People v. Quinones
Before: Sturtevant
STURTEVANT, J. The defendant was informed against by the district attorney, he entered a plea of not guilty and on the trial the jury returned a verdict against him. He made a motion for a new trial, but his motion was denied. He has appealed from the judgment and the order denying his motion.
By section 1 of chapter 339 of the Statutes of 1923, it is made a felony if any “ . . . person who within the state of California . . . possesses any instrument or weapon of the kind commonly known as a blackjack, slung-shot, billy, sand-club, sand-bag, or metal knuckles ...” In the instant case it was alleged that the defendant possessed “metal knuckles”. The first point made by the defendant is that the evidence does not establish the existence in this case of an “instrument or weapon of the kind commonly known as metal knuckles”. This contention is based on the fact that the instrument introduced in evidence as defendant’s exhibit one, which has been certified up with the record, is not all metal. We have examined it. It is what [611]might be termed homemade. It consists of alternate strips of sheet lead and gum tape, making a set of knuckles somewhat in the shape of a bracelet and of size to fit over four finger knuckles. It will be conceded at once that the instrument is neither all metal nor is it all cloth. The excerpt quoted from the statute contains nothing showing that the words “metal knuckles” was intended by the legislature to refer to something that was entirely composed of metal. Similar statutes have been adopted in other jurisdictions. In those same jurisdictions it has been held that the name in the statute is used in a generic sense. (Patterson v. State, 3 Lea (71 Tenn.), 575; Harris v. State, 22 Tex. Crim. App. 677 [3 S. W. 477]; Louis v. State, 36 Tex. Crim. Rep. 52 [35 S. W. 377, 61 Am. St. Rep. 832].) One of the common English meanings of “knuckle”' is “a piece of metal, usually brass worn over the knuckles in order to protect them in striking a blow and to make the blow more effective”. (Cent. Dict.) If it be claimed that the expression needs the interpretation of an expert such interpretation was present in the instant ease. When Inspector McMahon, a policeman of many years’ experience, was on the stand, he was asked what he found in the room of the defendant. His answer was, “A pair of metal knuckles.” Under these circumstances we think the point may not be sustained.
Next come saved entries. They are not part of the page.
theorem exec_stHalt (r : Requester) (gen : Nat) (s : State) (ok : (Instr.stHalt r gen).wf = true) :
    exec (.stHalt r gen) s = .next (s.writeFields r (A.ST_CTRL gen) [(R.ST_CTRL_HALT gen, 1)]) :=
  gated_next (n := "ST_HALT") ok

theorem exec_evtEdgeTrigger (evt : Nat) (rising : Bool) (s : State) (ok : (Instr.evtEdgeTrigger evt rising).wf = true) :
    exec (.evtEdgeTrigger evt rising) s = .next (s.when s.clocked (·.evtEdge evt rising)) :=
  gated_next (n := "EVT_EDGE_TRIGGER") ok

theorem exec_frameTrigger (inst : Nat) (s : State) (ok : (Instr.frameTrigger inst).wf = true) :
    exec (.frameTrigger inst) s = .next (s.when s.clocked (·.frameTrigger inst)) :=
  gated_next (n := "FRAME_TRIGGER") ok

theorem exec_stop (inst : Nat) (s : State) (ok : (Instr.stop inst).wf = true) :
    exec (.stop inst) s = .next (s.genStop inst) :=
  gated_next (n := "STOP") ok

theorem exec_lda (inst : Nat) (s : State) (ok : (Instr.lda inst).wf = true) :
    exec (.lda inst) s = .next (s.runOp inst 0x01 genLda) :=
  gated_next (n := "LDA") ok

theorem exec_ldd (inst : Nat) (s : State) (ok : (Instr.ldd inst).wf = true) :
    exec (.ldd inst) s = .next (s.runOp inst 0x02 genLdd) :=
  gated_next (n := "LDD") ok

theorem exec_adda (inst : Nat) (s : State) (ok : (Instr.adda inst).wf = true) :
    exec (.adda inst) s = .next (s.runOp inst 0x03 genAdda) :=
  gated_next (n := "ADDA") ok

theorem exec_emit (inst : Nat) (s : State) (ok : (Instr.emit inst).wf = true) :
    exec (.emit inst) s = .next (s.runOp inst 0x04 genEmit) :=
  gated_next (n := "EMIT") ok

theorem exec_ramp (inst : Nat) (s : State) (ok : (Instr.ramp inst).wf = true) :
    exec (.ramp inst) s = .next (s.runOp inst 0x05 genRamp) :=
  gated_next (n := "RAMP") ok

theorem exec_table (inst : Nat) (s : State) (ok : (Instr.table inst).wf = true) :
    exec (.table inst) s = .next (s.runOp inst 0x06 (s.genTable inst)) :=
  gated_next (n := "TABLE") ok

theorem exec_prbs (inst : Nat) (s : State) (ok : (Instr.prbs inst).wf = true) :
    exec (.prbs inst) s = .next (s.free.2.runOp inst 0x07 (genPrbs (signed 16 s.free.1))) :=
  gated_next (n := "PRBS") ok

theorem exec_ldc (inst : Nat) (s : State) (ok : (Instr.ldc inst).wf = true) :
    exec (.ldc inst) s = .next (s.runOp inst 0x08 genLdc) :=
  gated_next (n := "LDC") ok

theorem exec_loop (inst : Nat) (s : State) (ok : (Instr.loop inst).wf = true) :
    exec (.loop inst) s = .next (s.runOp inst 0x09 genLoop) :=
  gated_next (n := "LOOP") ok

theorem exec_jmp (inst : Nat) (s : State) (ok : (Instr.jmp inst).wf = true) :
    exec (.jmp inst) s = .next (s.runOp inst 0x0A genJmp) :=
  gated_next (n := "JMP") ok

theorem exec_br (inst : Nat) (s : State) (ok : (Instr.br inst).wf = true) :
    exec (.br inst) s = .next (s.genBr inst) :=
  gated_next (n := "BR") ok

theorem exec_wait (inst : Nat) (s : State) (ok : (Instr.wait inst).wf = true) :
    exec (.wait inst) s = .next (s.genWait inst) :=
  gated_next (n := "WAIT") ok

theorem exec_illegal (inst : Nat) (s : State) (ok : (Instr.illegal inst).wf = true) :
    exec (.illegal inst) s = .next (s.genIllegal inst) :=
  gated_next (n := "ILLEGAL") ok

theorem exec_runaway (inst : Nat) (s : State) (ok : (Instr.runaway inst).wf = true) :
    exec (.runaway inst) s = .next (s.genRunaway inst) :=
  gated_next (n := "RUNAWAY") ok

theorem exec_mtStart (r : Requester) (s : State) (ok : (Instr.mtStart r).wf = true) :
    exec (.mtStart r) s = .next (s.writeFields r A.MT_CTRL [(R.MT_CTRL_START, 1)]) :=
  gated_next (n := "MT_START") ok

theorem exec_mtAbort (r : Requester) (s : State) (ok : (Instr.mtAbort r).wf = true) :
    exec (.mtAbort r) s = .next (s.writeFields r A.MT_CTRL [(R.MT_CTRL_ABORT, 1)]) :=
  gated_next (n := "MT_ABORT") ok

theorem exec_mtestDone (plane : Plane) (fails : Nat) (addr : Nat) (element : Nat) (diff : Nat) (check : Nat) (s : State) (ok : (Instr.mtestDone plane fails addr element diff check).wf = true) :
    exec (.mtestDone plane fails addr element diff check) s = .next (s.mtDone plane fails addr element diff check) :=
  gated_next (n := "MTEST_DONE") ok

theorem exec_heaterOpen (channel : Nat) (s : State) (ok : (Instr.heaterOpen channel).wf = true) :
    exec (.heaterOpen channel) s = .next (s.heaterOpen channel) :=
  gated_next (n := "HEATER_OPEN") ok

theorem exec_heaterShort (channel : Nat) (s : State) (ok : (Instr.heaterShort channel).wf = true) :
    exec (.heaterShort channel) s = .next (s.heaterShort channel) :=
  gated_next (n := "HEATER_SHORT") ok

theorem exec_heaterLoad (channel : Nat) (s : State) (ok : (Instr.heaterLoad channel).wf = true) :
    exec (.heaterLoad channel) s = .next (s.heaterLoad channel) :=
  gated_next (n := "HEATER_LOAD") ok

theorem exec_driverOverload (driver : Nat) (s : State) (ok : (Instr.driverOverload driver).wf = true) :
    exec (.driverOverload driver) s = .next (s.when s.awake (·.driverOverload driver)) :=
  gated_next (n := "DRIVER_OVERLOAD") ok

theorem exec_guardIntegrity (tile : Nat) (s : State) (ok : (Instr.guardIntegrity tile).wf = true) :
    exec (.guardIntegrity tile) s = .next (s.when s.awake (·.guardIntegrity tile)) :=
  gated_next (n := "GUARD_INTEGRITY") ok

theorem exec_starvation (tile : Nat) (s : State) (ok : (Instr.starvation tile).wf = true) :
    exec (.starvation tile) s = .next (s.when s.awake (·.starvation tile)) :=
  gated_next (n := "STARVATION") ok

theorem exec_trimApply (channel : Nat) (s : State) (ok : (Instr.trimApply channel).wf = true) :
    exec (.trimApply channel) s = .next (s.trimApply channel) :=
  gated_next (n := "TRIM_APPLY") ok

theorem exec_htrOffRelease (r : Requester) (tile : Nat) (word : Nat) (mask : Nat) (s : State) (ok : (Instr.htrOffRelease r tile word mask).wf = true) :
    exec (.htrOffRelease r tile word mask) s = .next (s.regWrite r (A.TL_HTR_OFF tile word) [mask]) :=
  gated_next (n := "HTR_OFF_RELEASE") ok

theorem exec_fdOffRelease (r : Requester) (tile : Nat) (word : Nat) (mask : Nat) (s : State) (ok : (Instr.fdOffRelease r tile word mask).wf = true) :
    exec (.fdOffRelease r tile word mask) s = .next (s.regWrite r (A.TL_FD_OFF tile word) [mask]) :=
  gated_next (n := "FD_OFF_RELEASE") ok

theorem exec_fdLevelWrite (r : Requester) (driver : Nat) (bar : Nat) (cross : Nat) (s : State) (ok : (Instr.fdLevelWrite r driver bar cross).wf = true) :
    exec (.fdLevelWrite r driver bar cross) s = .next (s.regWrite r (A.TL_FD_LEVEL (driver / 128) (driver % 128)) [cross * 65536 + bar]) :=
  gated_next (n := "FD_LEVEL_WRITE") ok

theorem exec_tlCalReq (r : Requester) (tile : Nat) (s : State) (ok : (Instr.tlCalReq r tile).wf = true) :
    exec (.tlCalReq r tile) s = .next (s.writeFields r (A.TL_CAL_CTRL tile) [(R.TL_CAL_CTRL_REQ tile, 1)]) :=
  gated_next (n := "TL_CAL_REQ") ok

theorem exec_tiaReq (r : Requester) (tile : Nat) (s : State) (ok : (Instr.tiaReq r tile).wf = true) :
    exec (.tiaReq r tile) s = .next (s.writeFields r (A.TL_CAL_CTRL tile) [(R.TL_CAL_CTRL_TIA_REQ tile, 1)]) :=
  gated_next (n := "TIA_REQ") ok

theorem exec_calAll (r : Requester) (s : State) (ok : (Instr.calAll r).wf = true) :
    exec (.calAll r) s = .next (s.writeFields r A.CAL_CTRL [(R.CAL_CTRL_ALL, 1)]) :=
  gated_next (n := "CAL_ALL") ok

theorem exec_tileRunStart (tile : Nat) (s : State) (ok : (Instr.tileRunStart tile).wf = true) :
    exec (.tileRunStart tile) s = .next (s.when s.clocked (·.tileRunStart tile)) :=
  gated_next (n := "TILE_RUN_START") ok

theorem exec_tileRunEnd (tile : Nat) (s : State) (ok : (Instr.tileRunEnd tile).wf = true) :
    exec (.tileRunEnd tile) s = .next (s.tileRunEnd tile) :=
  gated_next (n := "TILE_RUN_END") ok

theorem exec_svStart (r : Requester) (s : State) (ok : (Instr.svStart r).wf = true) :
    exec (.svStart r) s = .next (s.writeFields r A.SV_CTRL [(R.SV_CTRL_START, 1)]) :=
  gated_next (n := "SV_START") ok

theorem exec_svAbort (r : Requester) (s : State) (ok : (Instr.svAbort r).wf = true) :
    exec (.svAbort r) s = .next (s.writeFields r A.SV_CTRL [(R.SV_CTRL_ABORT, 1)]) :=
  gated_next (n := "SV_ABORT") ok

theorem exec_sweepPoint (s : State) :
    exec .sweepPoint s = .next (s.sweepPoint) :=
  gated_next (n := "SWEEP_POINT") rfl

theorem exec_sweepEnd (s : State) :
    exec .sweepEnd s = .next (s.sweepEnd) :=
  gated_next (n := "SWEEP_END") rfl

theorem exec_tdRateWrite (r : Requester) (domain : Nat) (low : Nat) (s : State) (ok : (Instr.tdRateWrite r domain low).wf = true) :
    exec (.tdRateWrite r domain low) s = .next (s.regWrite r (A.FT_TD_INCR_LO domain) [low]) :=
  gated_next (n := "TD_RATE_WRITE") ok

theorem exec_tdSet (r : Requester) (domain : Nat) (ns : Nat) (s : State) (ok : (Instr.tdSet r domain ns).wf = true) :
    exec (.tdSet r domain ns) s = .next (s.regWrite r (A.FT_TD_SET_NS domain) [ns]) :=
  gated_next (n := "TD_SET") ok

theorem exec_tdAdjust (r : Requester) (domain : Nat) (ns : Int) (s : State) (ok : (Instr.tdAdjust r domain ns).wf = true) :
    exec (.tdAdjust r domain ns) s = .next (s.regWrite r (A.FT_TD_ADJ domain) [unsigned 32 ns]) :=
  gated_next (n := "TD_ADJUST") ok

theorem exec_timeCapture (r : Requester) (s : State) (ok : (Instr.timeCapture r).wf = true) :
    exec (.timeCapture r) s = .next (s.writeFields r A.FT_CTRL [(R.FT_CTRL_CAPTURE, 1)]) :=
  gated_next (n := "TIME_CAPTURE") ok

theorem exec_align (r : Requester) (s : State) (ok : (Instr.align r).wf = true) :
    exec (.align r) s = .next (s.writeFields r A.FT_CTRL [(R.FT_CTRL_ALIGN, 1)]) :=
  gated_next (n := "ALIGN") ok

theorem exec_alignmentGapEnd (s : State) :
    exec .alignmentGapEnd s = .next (s.gapEnd) :=
  gated_next (n := "ALIGNMENT_GAP_END") rfl

theorem exec_holdover (domain : Nat) (s : State) (ok : (Instr.holdover domain).wf = true) :
    exec (.holdover domain) s = .next (s.holdover domain) :=
  gated_next (n := "HOLDOVER") ok

theorem exec_autoSwitch (s : State) :
    exec .autoSwitch s = .next (s.autoSwitch) :=
  gated_next (n := "AUTO_SWITCH") rfl

theorem exec_fclkLock (s : State) :
    exec .fclkLock s = .next (s.fclkLock) :=
  gated_next (n := "FCLK_LOCK") rfl

theorem exec_ppsEdge (stamp : Stamp) (s : State) (ok : (Instr.ppsEdge stamp).wf = true) :
    exec (.ppsEdge stamp) s = .next (s.when s.awake (·.ppsEdge stamp)) :=
  gated_next (n := "PPS_EDGE") ok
It is next contended that the knuckle was not admissible because no testimony was introduced to prove it was the kind of instrument the possession of which is denounced by the law. As we understand the point it is that 'Inspector McMahon but expressed his conclusion when he designated the instrument found as “metal knuckles”. The claim is, in our judgment, ultra-critical and in the absence of a showing to the contrary it must be assumed that the inspector of the police department, when giving his testimony, merely stated facts and did not "express his conclusion.